▶ _Saved entries_:
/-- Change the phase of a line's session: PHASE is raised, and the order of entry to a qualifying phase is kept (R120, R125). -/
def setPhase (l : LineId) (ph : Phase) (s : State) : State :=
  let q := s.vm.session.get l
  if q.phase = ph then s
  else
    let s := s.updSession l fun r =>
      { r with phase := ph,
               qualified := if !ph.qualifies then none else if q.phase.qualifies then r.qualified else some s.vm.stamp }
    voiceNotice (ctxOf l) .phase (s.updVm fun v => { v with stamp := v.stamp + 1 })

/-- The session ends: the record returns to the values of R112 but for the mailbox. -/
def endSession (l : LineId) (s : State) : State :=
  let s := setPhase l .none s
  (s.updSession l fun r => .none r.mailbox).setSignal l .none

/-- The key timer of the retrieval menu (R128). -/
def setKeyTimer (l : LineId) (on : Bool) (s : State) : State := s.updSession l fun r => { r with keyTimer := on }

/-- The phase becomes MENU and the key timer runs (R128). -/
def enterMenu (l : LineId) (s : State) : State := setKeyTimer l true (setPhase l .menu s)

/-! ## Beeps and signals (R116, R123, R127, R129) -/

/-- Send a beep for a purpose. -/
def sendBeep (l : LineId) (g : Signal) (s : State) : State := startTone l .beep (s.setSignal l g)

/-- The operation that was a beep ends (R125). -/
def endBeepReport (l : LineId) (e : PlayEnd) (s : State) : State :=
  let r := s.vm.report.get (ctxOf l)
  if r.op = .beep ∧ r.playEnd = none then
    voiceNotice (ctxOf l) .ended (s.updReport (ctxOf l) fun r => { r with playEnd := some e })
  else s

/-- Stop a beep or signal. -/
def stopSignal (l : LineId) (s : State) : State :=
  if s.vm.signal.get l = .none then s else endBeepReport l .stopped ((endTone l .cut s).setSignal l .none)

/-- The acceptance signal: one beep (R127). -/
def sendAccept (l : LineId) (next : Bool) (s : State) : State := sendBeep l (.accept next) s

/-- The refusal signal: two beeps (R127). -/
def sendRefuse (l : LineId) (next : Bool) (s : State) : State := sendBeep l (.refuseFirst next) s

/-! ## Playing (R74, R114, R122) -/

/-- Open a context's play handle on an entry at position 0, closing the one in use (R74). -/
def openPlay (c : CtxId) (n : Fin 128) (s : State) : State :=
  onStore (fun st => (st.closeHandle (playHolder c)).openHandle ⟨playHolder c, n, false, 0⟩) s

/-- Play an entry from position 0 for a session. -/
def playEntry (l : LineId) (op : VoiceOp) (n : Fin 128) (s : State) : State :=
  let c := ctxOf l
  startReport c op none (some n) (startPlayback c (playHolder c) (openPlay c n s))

▶ _Exercise_: Select all lines with the word "LineId" from the entries above.

▶ _Result for this exercise_:
def setPhase (l : LineId) (ph : Phase) (s : State) : State :=
def endSession (l : LineId) (s : State) : State :=
def setKeyTimer (l : LineId) (on : Bool) (s : State) : State := s.updSession l fun r => { r with keyTimer := on }
def enterMenu (l : LineId) (s : State) : State := setKeyTimer l true (setPhase l .menu s)
def sendBeep (l : LineId) (g : Signal) (s : State) : State := startTone l .beep (s.setSignal l g)
def endBeepReport (l : LineId) (e : PlayEnd) (s : State) : State :=
def stopSignal (l : LineId) (s : State) : State :=
def sendAccept (l : LineId) (next : Bool) (s : State) : State := sendBeep l (.accept next) s
def sendRefuse (l : LineId) (next : Bool) (s : State) : State := sendBeep l (.refuseFirst next) s
def playEntry (l : LineId) (op : VoiceOp) (n : Fin 128) (s : State) : State :=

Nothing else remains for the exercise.